- [What to do]: Examine each line of the data. Copy the line if it includes the word "spec".

(Stored data)
___

-- ==== Sys2Proof/Machine/State.lean ====
section
/-!
DEFINITION. Machine/State.lean: the state of the machine as plain data, its faults and refusals, and the state after
reset. A register's value has one home: `regs` (or, for a register kept per requester, `reqRegs`), under the field's key;
what the spec keeps outside a register is held by unit.
-/
namespace Sys2Proof.Machine

/-- Faults that stop the machine. No command of this block stops: an access the spec refuses is NACKed and the machine
goes on (R17, R34). The type is kept with the one reason the interface asks a name for. -/
inductive Fault where
  /-- Raised by no command. Safe: a stop claims nothing. -/
  | none
  deriving DecidableEq, Repr

/-- Reasons to refuse a command. -/
inductive Refusal where
  /-- The command has no meaning in the model yet; raised by its arm of Machine/Dispatch.lean. Safe. -/
  | notModelled (mnemonic : String)
  deriving DecidableEq, Repr

/-- An HCP event of R381 in the store of R382. -/
structure Evt where
  seq   : Nat
  cls   : Nat
  unit  : Nat
  opSec : Nat
  data  : List Byte
  deriving DecidableEq, Repr

/-- A carrier frame on its feeder (R143, R145): the PHY header's 64 bits, the load code of each of the 742 used carriers, guard and
rate, and the bits on the air of header and payload. -/
structure CarrierTx where
  header : Nat
  loads  : List Nat
  short  : Bool
  rate   : Nat
  head   : List Bool
  body   : List Bool
  deriving DecidableEq, Repr

/-- A radio frame on its channel (R146): the mode, the octets of preamble before the SFD, FEC, the octets of frame and FCS, the bits on
the air. -/
structure RadioTx where
  mode     : Nat
  preamble : Nat
  fec      : Bool
  psdu     : List Byte
  air      : List Bool
  deriving DecidableEq, Repr

/-- How a frame of the field network goes out. -/
inductive FieldTx where
  | carrier (x : CarrierTx)
  | radio (x : RadioTx)
  deriving DecidableEq, Repr

/-- What leaves the module or a unit: the model's own record, newest first (assumption 3). -/
inductive Output where
  /-- A word delivered by the Fretboard. -/
  | word (w : FWord)
  /-- The answer to a register access: requester, address, status of R50, value. -/
  | access (req addr status value : Nat)
  /-- A slot bus response frame: its octets (R68), and the levels of SB_D and SB_S after each of its bits (R66). -/
  | slotFrame (octets : List Byte) (levels : List (Bool × Bool))
  /-- A PTP message sent at a port: messageType of IEEE 1588, the message, the Announce's fields where it is one. -/
  | ptp (port typ : Nat) (m : PtpMsg) (a : Option PtpAnnounce)
  /-- A PTP message that failed its ICV, sent on at a ring port with the outgoing ICV inverted (R346, R399). -/
  | ptpBad (port : Nat)
  /-- A frame of the field network sent on a medium of R138: radio channel and conducted output in dBm (R148, R149), or 0 and
less the attenuation in dB on carrier; the frame in the clear, its octets (R157, R158), and how it goes out. -/
  | field (medium chan : Nat) (pwr : Int) (f : FieldFrame) (octets : List Byte) (tx : FieldTx)
  /-- An image aggregate sent on a medium: channel and output as for a frame; its entries, each node slot and its 12-octet
output image (R203); its octets, check included; the bits on the air. -/
  | aggregate (medium chan : Nat) (pwr : Int) (entries : List (Nat × Nat)) (octets : List Byte) (air : List Bool)
  /-- A chirp sent on feeder `f` (R261, R263): its PSD limits in dBm/Hz below 30 MHz, above, and inside a notch, each lowered by ATTEN_DB;
  the notches, as carrier indices and as bands in 0.1 MHz. -/
  | chirp (f : Nat) (low high notched : Int) (carriers : List (Nat × Nat)) (bands : List (Nat × Nat))
  /-- A frame of the lamp drive (R321 to R323): for each lamp or element lit, when its segments start and how many ticks each lasts; the
current set of each string in mA, 0 where its buck is off; the sink of each column in 0.0025 mA. -/
  | light (segs : List (Nat × List (Nat × Nat))) (strings columns : List Nat)
  /-- A pulse of S0 output `k` (R251). -/
  | s0 (k onMs : Nat)
  /-- Wake patterns sent on a medium (R169, R170): frequency in Hz, on radio the output in 0.01 dBm and on carrier less the
attenuation in dB, the 40 bits, the chips of one pattern, how often. -/
  | wake (medium hz : Nat) (pwr : Int) (pattern : Nat) (chips : List Bool) (reps : Nat)
  /-- A ring frame sent at ring port 0 to 3 under the port's SCI and SSCI (R336, R338); `bad` with its ICV inverted (R346). -/
  | ring (port sci ssci : Nat) (f : RingFrame) (bad : Bool)
  /-- An HCP response sent to an association of this module's port: session, TID, TYPE, STATUS, DUP, payload (R367). -/
  | hcp (session tid typ status : Nat) (dup : Bool) (payload : List Byte)
  /-- An HCP event of the module `source` sent to a session, with LOST (R381). -/
  | hcpEvent (session source : Nat) (lost : Bool) (payload : List Byte)
  deriving DecidableEq, Repr

/-- The settings-region copy of R94. -/
structure SettingsCopy where
  hdr  : PrimerHdr
  body : CfgBody
  slot : Nat
  deriving DecidableEq, Repr

/-- J7 and the IO block: input levels as last latched, output levels driven. -/
structure IoState where
  di      : Nat
  ai0     : Nat
  ai1     : Nat
  door    : Bool
  doOut   : Nat
  coilOut : Nat
  /-- DO outputs switched off by a short (R527). -/
  doOff   : Nat
  /-- Coil drivers switched off by an overcurrent until the next write (R527). -/
  coilOff : Nat
  /-- The couplers are driven; else they stand at high impedance (R60). -/
  couplers : Bool
  deriving DecidableEq, Repr

/-- A slot bus response that waits: CMD, address, payload. -/
structure SlotResp where
  addr    : Nat
  cmd     : Nat
  payload : List Byte
  deriving DecidableEq, Repr

/-- The Primer write-back of R65 while it runs: the frozen image, its pages programmed so far. -/
structure WriteBack where
  hdr   : PrimerHdr
  body  : CfgBody
  pages : Nat
  total : Nat
  deriving DecidableEq, Repr

/-- A queue descriptor (R109). -/
structure Desc where
  expHead   : Nat
  expTail   : Nat
  ordHead   : Nat
  ordTail   : Nat
  pktCnt    : Nat
  cellCnt   : Nat
  enable    : Bool
  flush     : Bool
  expNE     : Bool
  ordNE     : Bool
  claimed   : Bool
  notifyEn  : Bool
  consumer  : Nat
  profile   : Nat
  dropSeen  : Bool
  poisonSeen : Bool
  deriving DecidableEq, Repr

/-- A cell's tag (R111). -/
structure CellTag where
  next    : Nat
  eop     : Bool
  vb      : Nat
  claimed : Bool
  port    : Nat
  /-- A bit error that stands in the tag (R113). -/
  err     : TagError
  deriving DecidableEq, Repr

/-- What a busy writer context is doing (R114, R119). -/
inductive CtxMode where
  /-- taking data words -/
  | open
  /-- its LAST word is written; the commit waits for the bank group -/
  | closing
  /-- discarding words up to LAST -/
  | discard
  deriving DecidableEq, Repr

/-- A busy writer context (R114). -/
structure Ctx where
  mode    : CtxMode
  /-- Pegbox port index the packet was opened at. -/
  k       : Nat
  queue   : Nat
  exp     : Bool
  first   : Nat
  lastC   : Nat
  cells   : Nat
  vb      : Nat
  doomed  : Bool
  /-- Status and reason of a result still due in discard. -/
  due     : Option (Nat × Nat × Nat)
  /-- Reference tick of its last word. -/
  stamp   : Nat
  deriving DecidableEq, Repr

/-- A claim (R122, R124): open, or revoked by a flush (R130). -/
structure Claim where
  queue  : Nat
  id     : Nat
  port   : Nat
  exp    : Bool
  first  : Nat
  lastC  : Nat
  cells  : Nat
  len    : Nat
  /-- Reference tick of its issue. -/
  stamp  : Nat
  /-- Of a revoked claim: its cells are on the free list again. -/
  pushed : Bool
  deriving DecidableEq, Repr
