/-- ISLAND_LOSS (R84, R86, R445): nothing is left but fuses, module flash and the pins. -/
def State.islandLoss (s : State) : State :=
  let p := s.rd F.SLOT_STATUS_PRESENT
  let l := s.rd F.SLOT_STATUS_LEVER
  let keep := fun (k : Nat) => [F.KEY_LC_STATE.key].contains k
  let s := s.allOff
  let s := { s with
    regs := s.regs.filter (fun e => keep e.1)
    reqRegs := []
    mem := s.mem.filter (fun e => decide (0x80000000 ≤ e.1))
    key := State.reset.key
    time := State.reset.time
    field := FieldState.start
    slot := { s.slot with logicOn := false, released := false, respDue := none, respHeld := none, quietWait := false,
                          sbD := true, sbS := true, wakeRun := [], noFlashWrite := false, ejectByLever := false, presenceLost := false }
    sys := { s.sys with refTick := 0, parkLatch := false, islandLost := true, levelTo := none, kicked := false,
                        lastFwRestart := none } }
  ((s.wr F.SLOT_STATUS_PRESENT p).wr F.SLOT_STATUS_LEVER l).setOsf

/-! ## The watchdog (R85) -/

/-- A kick of the supervisor: the kick value restarts the watchdog, and a first kick ends the count of boot limits. -/
def State.kick (s : State) (v : Nat) : State :=
  if v = 0x4B1C then s.setSys { s.sys with kicked := true, bootFails := 0 } else s

/-- WATCHDOG_EXPIRY: a second one within 600 s of the firmware restart that the one before caused is a module reset (assumption
76). -/
def State.watchdogExpiry (s : State) (sinceMs : Nat) : State :=
  if 1000 ≤ sinceMs ∧ s.sys.kicked ∧ s.isOn 0 then
    match s.sys.lastFwRestart with
    | some t => if s.sys.refTick - t < 600000000 then s.moduleResetIf 5 else s.firmwareRestart 8
    | none => s.firmwareRestart 8
  else s

/-- BOOT_LIMIT_EXPIRY: the third in a row enters HALTED. The count lasts until a first kick, through a power cycle or an island
loss as well (DESIGN CHOICE, assumption 77). -/
def State.bootLimit (s : State) (sinceMs : Nat) : State :=
  if 2000 ≤ sinceMs ∧ ¬ s.sys.kicked ∧ s.slot.released ∧ s.mode ≠ 4 ∧ s.mode ≠ 5 then
    let n := s.sys.bootFails + 1
    let s := s.setSys { s.sys with bootFails := n }
    if 3 ≤ n then (s.setCause 5).halt else s.moduleReset 5
  else s

/-! ## The Primer (R62 to R65, R91 to R96) -/

/-- STATE of the read steps 1 to 5 of R63 (R64). -/
def primerState (p : Option PrimerDev) : Nat :=
  match p with
  | none => 3
  | some d =>
    if d.jedec = 0 ∨ d.jedec = 0xFFFFFF then 3
    else if ¬ d.sfdp then 4
    else if ¬ d.revB ∨ d.density < 256 ∨ ¬ d.erase4k then 5
    else 2

/-- STATE of the read with PRIM_VCC as R64 leaves it: on while the read goes on, off after a fault. -/
def State.primerShow (s : State) (st : Nat) : State :=
  (s.wr F.SLOT_PRIMER_STAT_STATE st).setSlot { s.slot with primVcc := st == 1 || st == 2 }

/-- Steps 1 to 5 of R63: PRIM_VCC on, the JEDEC ID, the SFDP header, the tables, 4-byte addressing; then the read is under way in
step 6, or has ended with a fault of R64. With no Primer fitted the ID reads all ones (DESIGN CHOICE, assumption 78). -/
def State.primerBegin (s : State) : State :=
  let st := primerState s.slot.primer
  match s.slot.primer with
  | none => (s.wr F.SLOT_PRIMER_ID_JEDEC_ID 0xFFFFFF).primerShow 3
  | some d =>
    let s := s.wr F.SLOT_PRIMER_ID_JEDEC_ID d.jedec.toNat
    let s := if st = 3 then s
      else (List.range 4).foldl (fun s i => s.wr (F.SLOT_SFDP_HDR_DWORD i) (d.sfdpHdr.getD i 0).toNat) s
    let s := if st = 2 ∨ st = 5 then
        let s := (List.range 23).foldl (fun s i => s.wr (F.SLOT_BFPT_DWORD i) (d.bfpt.getD i 0).toNat) s
        (List.range 2).foldl (fun s i => s.wr (F.SLOT_SFDP_4BA_DWORD i) (d.fourBA.getD i 0).toNat) s
      else s
    if st = 2 then
      let s := s.setSlot { s.slot with prim4 := if d.fourBA = [] then 2 else 1 }
      (s.wr F.SLOT_PRIMER_STAT_MODE (if d.read114 then 2 else 1)).primerShow 1
    else s.primerShow st

/-- The read of R63 under way ends after `us` in all. -/
def State.primerEnd (s : State) (us : Nat) : State :=
  if s.rd F.SLOT_PRIMER_STAT_STATE = 1 then (s.wr F.SLOT_PRIMER_TIME_DURATION_US us).primerShow 2 else s

/-- The read of R63, or the rest of one under way; not `done`, it is still in step 6. -/
def State.primerGo (s : State) (us : Nat) (done : Bool) : State :=
  if ¬ s.isOn 49 then s
  else if s.ejecting then s.primerShow 6
  else
    let s := if s.rd F.SLOT_PRIMER_STAT_STATE = 1 then s else s.primerBegin
    if done then s.primerEnd us else s

/-- Octets 0 to 71 of a Primer header (R91). -/
def primerHead (h : PrimerHdr) : List Byte :=
  octetsLE 4 h.magic.toNat ++ octetsLE 2 h.format.toNat ++ octetsLE 2 h.hdrLen.toNat ++ octetsLE 4 h.sequence.toNat ++
    octetsLE 4 h.bodyLen.toNat ++ octetsLE 4 h.cabinet.toNat ++ octetsLE 2 h.keyId.toNat ++ octetsLE 2 0 ++
    octetsBE 48 h.hash.toNat

/-- The octets of a body of format `f`. -/
def bodyBytes (f : Nat) (b : CfgBody) : List Byte := Config.bodyOctets f b

/-- The public key of the anchor for Primer images whose ID is `id` (R446). -/
def State.cfgKey (s : State) (id : Nat) : Option Nat :=
  ((List.range 8).find? (fun a => s.rd (F.KEY_ANCHOR_STAT_USE a) == 1 && s.rd (F.KEY_ANCHOR_STAT_ID a) == id)).bind
    (fun a => s.key.anchors.find a)

/-- The state a bank's header gives it: 0 where it passes every check of R91 on the header. -/
def State.bankHead (s : State) (h : Option PrimerHdr) : Nat :=
  match h with
  | none => 3
  | some h =>
    if h.magic ≠ 0x4D495250 then 3
    else if h.format.toNat = 0 ∨ 3 < h.format.toNat then 4
    else if h.bodyLen.toNat = 0 ∨ 16773120 < h.bodyLen.toNat then 5
    else
      match s.cfgKey h.keyId.toNat with
      | none => 6
      | some k => if Config.primerSigOk k (primerHead h) h.sig.toNat then 0 else 7

/-- The default plan of R433. -/
def planFull (d : Nat) : Nat := if d = 14 ∨ d = 15 then domOff else domOn
def planRed (d : Nat) : Nat :=
  if survivalSet.contains d ∨ (18 ≤ d ∧ d ≤ 23) ∨ [25, 27, 28, 36, 42, 43, 45, 48].contains d then domOn else domOff

def planVals (m : AMap Nat) : AMap Nat :=
  (List.range 50).foldl (fun m d =>
    (AMap.set m (F.PWR_DOM_CFG_PLAN_FULL d).key (planFull d)).set (F.PWR_DOM_CFG_PLAN_RED d).key (planRed d)) m

/-- The built-in values of R9 for configuration source none. -/
def builtIn : AMap Nat :=
  let m : AMap Nat := pKeys.foldl (fun m k => AMap.set m k 0) []
  let m := planVals m
  ((m.set F.HCP_CTRL_EN.key 1).set F.GAUGE_NOMINAL_FN.key 50).set F.GAUGE_NOMINAL_UN_DV.key 2300

/-- R478: what a body of an older format lacks, supplied; a P field it neither holds nor is given stands at 0. -/
def convert (format : Nat) (vals : AMap Nat) : AMap Nat :=
  let m1 := fun (m : AMap Nat) =>
    let radios : List Nat := [1, 2, 3].flatMap (fun r =>
      [(F.FRAD_RADIO_CFG_PLAN r).key, (F.FRAD_RADIO_CFG_MODE r).key, (F.FRAD_RADIO_CFG_STEP r).key,
       (F.FRAD_RADIO_CFG_OFFSET r).key, (F.FRAD_RADIO_CFG_PWR r).key, (F.FRAD_ANT_GAIN_HALF_DB r).key])
    let m := radios.foldl (fun m k => m.set k (m.get k 0)) m
    let m := [1, 2, 3].foldl (fun m r => AMap.set m (F.FRAD_RADIO_CFG_EN r).key 0) m
    m.set F.SYM_CTRL_ENABLE.key 0
  let m2 := fun (m : AMap Nat) => planVals (AMap.set m F.SOUND_CTRL_ENABLE.key 0)
  match format with
  | 1 => m2 (m1 vals)
  | 2 => m2 vals
  | _ => vals

/-- The values of a body of a format, converted where it is older (R93); a body gives values to P fields alone (R9). -/
def bodyVals (format : Nat) (b : CfgBody) : AMap Nat :=
  convert format ((b.pvals.filter (fun e => isPField e.1)).foldl (fun m e => AMap.set m e.1 e.2) [])

/-- The state a bank's body gives it (R91, R477): 0 where it is taken. -/
def bodyState (h : PrimerHdr) (b : CfgBody) : Nat :=
  let f := h.format.toNat
  let v := bodyVals f b
  if Config.sha384 (bodyBytes f b) ≠ h.hash.toNat then 8
  else if bodyOk v then 0
  else if f < 3 ∧ pKeys.all (fun k => (v.find k).isSome) then 4
  else 9

/-- The order in which banks with valid headers are tried (R92). -/
def bankOrder (h0 h1 : Option PrimerHdr) (s0 s1 : Nat) : List Nat :=
  match s0, s1, h0, h1 with
  | 0, 0, some a, some b => if newer 32 b.sequence.toNat a.sequence.toNat then [1, 0] else [0, 1]
  | 0, _, _, _ => [0]
  | _, 0, _, _ => [1]
  | _, _, _, _ => []

def fBank (k : Nat) : Fld := if k = 0 then F.SYS_CONFIG_SRC_BANK0_STATE else F.SYS_CONFIG_SRC_BANK1_STATE

def PrimerBank.of (d : PrimerDev) (k : Nat) : PrimerBank := if k = 0 then d.bank0 else d.bank1

/-- The banks tried in order: the one taken, with BANK states written. -/
def State.tryBanks (s : State) (d : PrimerDev) : List Nat → Option (Nat × PrimerHdr × CfgBody) × State
  | [] => (none, s)
  | k :: rest =>
    let b := PrimerBank.of d k
    match b.hdr with
    | none => State.tryBanks s d rest
    | some h =>
      let st := bodyState h b.body
      if st = 0 then
        let s := s.wr (fBank k) 1
        (some (k, h, b.body), rest.foldl (fun s j => s.wr (fBank j) 2) s)
      else State.tryBanks (s.wr (fBank k) st) d rest

/-- Steps 6 and 7 of R88: a Primer bank, the settings-region copy, or nothing: (SOURCE, header, body). -/
def State.chooseCfg (s : State) : Option (Nat × PrimerHdr × CfgBody) × State :=
  let (o, s) :=
    match s.slot.primer with
    | some d =>
      if s.rd F.SLOT_PRIMER_STAT_STATE = 2 then
        let s0 := s.bankHead d.bank0.hdr
        let s1 := s.bankHead d.bank1.hdr
        let s := (s.wr (fBank 0) s0).wr (fBank 1) s1
        s.tryBanks d (bankOrder d.bank0.hdr d.bank1.hdr s0 s1)
      else (none, s)
    | none => (none, s)
  match o with
  | some (k, h, b) => (some (k + 1, h, b), s)
  | none =>
    match s.sys.copy with
    | some c =>
      if s.isSet F.SYS_CONFIG_SRC_SEATED ∧ c.slot = s.rd F.SLOT_STATUS_ADDR then (some (3, c.hdr, c.body), s) else (none, s)
    | none => (none, s)

/-- Every P field loaded: the record of R46, and the registers of the blocks that are ON and of the island; a block whose
domain comes ON later takes them from the record. -/
def State.loadP (s : State) (vals : AMap Nat) : State :=
  let s := { s with pRec := vals }
  vals.foldl (fun s e =>
    if inBlock bPWR e.1 || inBlock bRTC e.1 || inBlock bKEY e.1 ||
        (List.range 26).any (fun b => inBlock b e.1 && s.blockOn b) then
      { s with regs := s.regs.set e.1 e.2 }
    else s) s

/-- A configuration loaded (step 7 of R88): P fields, scan program and settings in system SRAM beside the node table, calendar,
admitted nodes. -/
def State.loadCfg (s : State) (src : Nat) (h : PrimerHdr) (b : CfgBody) : State :=
  let s := s.setSys { s.sys with cfg := some b, cfgHdr := some h }
  let s := s.loadP (bodyVals h.format.toNat b)
  let s := (s.wr F.SYS_CONFIG_SRC_SOURCE src).wr F.SYS_CONFIG_SRC_FORMAT h.format.toNat
  let s := s.wr F.SYS_CONFIG_SEQ_SEQUENCE h.sequence.toNat
  let cells := b.mem.filter (fun e => decide (0x00400000 ≤ e.1 ∧ e.1 < 0x00800000))
  let s := { s with mem := cells.foldl (fun (m : Memory) (e : Host.Cell) => m.write e.1 e.2) s.mem }
  let s := if b.calendar = [] then s else (s.loadCalendar b.calendar).2
  let s := b.nodes.foldl (fun s n => s.admitSlot n.1 n.2.1 n.2.2.1 n.2.2.2) s
  let s := s.setSound { s.sound with stored := b.baselines.foldl (fun m e => m.set e.1 e.2) s.sound.stored }
  let s := if s.isOn 24 then s.baselinesBack else s
  let s := (List.range 64).foldl State.slotWritten s
  if s.ringId = 0x3FFF then s.ringEvent 0 5 else s

/-- Configuration source none (R96): the module proceeds to full service, whatever level it was woken to. -/
def State.noCfg (s : State) : State :=
  let s := (s.loadP builtIn).wr F.SYS_START_STAT_PHASE 5
  let s := s.setSys { s.sys with levelTo := some 2 }
  let s := (List.range 64).foldl State.slotWritten s
  s.ringEvent 0 5

/-! ## From release to full service (R88 to R102) -/

/-- Roles of R20. -/
def courseRole (n : Nat) : Nat :=
  if n = 0 then 1 else if n ≤ 6 then 2 else if n ≤ 11 then 3 else if n ≤ 13 then 4 else 5

/-- R87: after island loss the counters go on from the recorder's highest. -/
def State.islandCounters (s : State) : State :=
  if s.sys.islandLost then
    let (op, cyc) := s.recHighest
    let s := s.wr64 F.PWR_OPSEC_LO_SEC F.PWR_OPSEC_HI_SEC op
    let s := s.wr F.PWR_CYCLES_COUNT (cyc + 1)
    s.setSys { s.sys with islandLost := false }
  else s

/-- Step 7 of R88, once step 6 has ended: the configuration that is chosen is loaded. -/
def State.cfgStep (s : State) : State :=
  if s.rd F.SLOT_PRIMER_STAT_STATE = 1 ∨ s.rd F.SLOT_PRIMER_STAT_STATE = 6 then s
  else
    match (s.setSys { s.sys with readDue := false }).chooseCfg with
    | (some (src, h, b), s) => s.loadCfg src h b
    | (none, s) => s.noCfg

/-- PRIMER_READ (R63); one that ends step 6 of R88 goes on to step 7. -/
def State.primerRead (s : State) (us : Nat) (done : Bool) : State :=
  let s := s.primerGo us done
  if s.sys.readDue then s.cfgStep else s

/-- The reference tick counter goes on from what the island kept, by the time PD49 was OFF as so many periods of the 32.768 kHz
clock (R531). -/
def State.tickResume (s : State) (periods : Nat) : State :=
  s.setSys { s.sys with refTick := (s.sys.refTick + periods * 1000000 / 32768) % 2 ^ 64 }

/-- COLD_START: steps 1 to 7 of R88, up to step 6 where the Primer read does not end. -/
def State.coldStart (s : State) (offPeriods selfTestFailures : Nat) (okA okB : Bool) (us : Nat) (readDone : Bool) : State :=
  if ¬ s.slot.released ∨ ¬ s.slot.logicOn ∨ s.mode ≠ 0 ∨ s.phase ≠ 0 then s
  else
    let s := s.tickResume offPeriods
    let s := (List.range 16).foldl (fun s n => s.wr (F.SYS_COURSE_ROLE_ROLE n) (courseRole n)) s
    let s := [49, 16, 17, 47, 0, 44].foldl (fun s d => s.forceDom d domOn) s
    let s := s.wr F.SYS_START_STAT_PHASE 1
    if 3 ≤ selfTestFailures then s.halt
    else
      match s.bootSelect okA okB with
      | (none, s) => s.halt
      | (some k, s) =>
        let s := (s.startSlot k).islandCounters.kick 0x4B1C
        let s := (s.wr F.SYS_START_STAT_PHASE 2).setSys { s.sys with readDue := true }
        s.primerRead us readDone

/-- SURVIVAL_SET_REACHED: step 8 of R88 and R90. -/
def State.survivalReached (s : State) (ms : Nat) : State :=
  if s.mode ≠ 0 ∨ s.phase ≠ 2 ∨ s.sys.readDue then s
  else
    let s := (s.forceDom 41 domOn).scanStart.calendarEval
    let s := ((s.wr F.SYS_START_STAT_PHASE 3).wr F.SYS_START_TIME_SURVIVAL_MS ms).wr F.PWR_MODE_MODE 1
    let s := s.wakesReached 1
    if s.sys.levelTo = some 1 then s.setSys { s.sys with levelTo := none } else s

___

- [Written response]:
what the spec keeps outside a register is held by unit.
/-- Faults that stop the machine. No command of this block stops: an access the spec refuses is NACKed and the machine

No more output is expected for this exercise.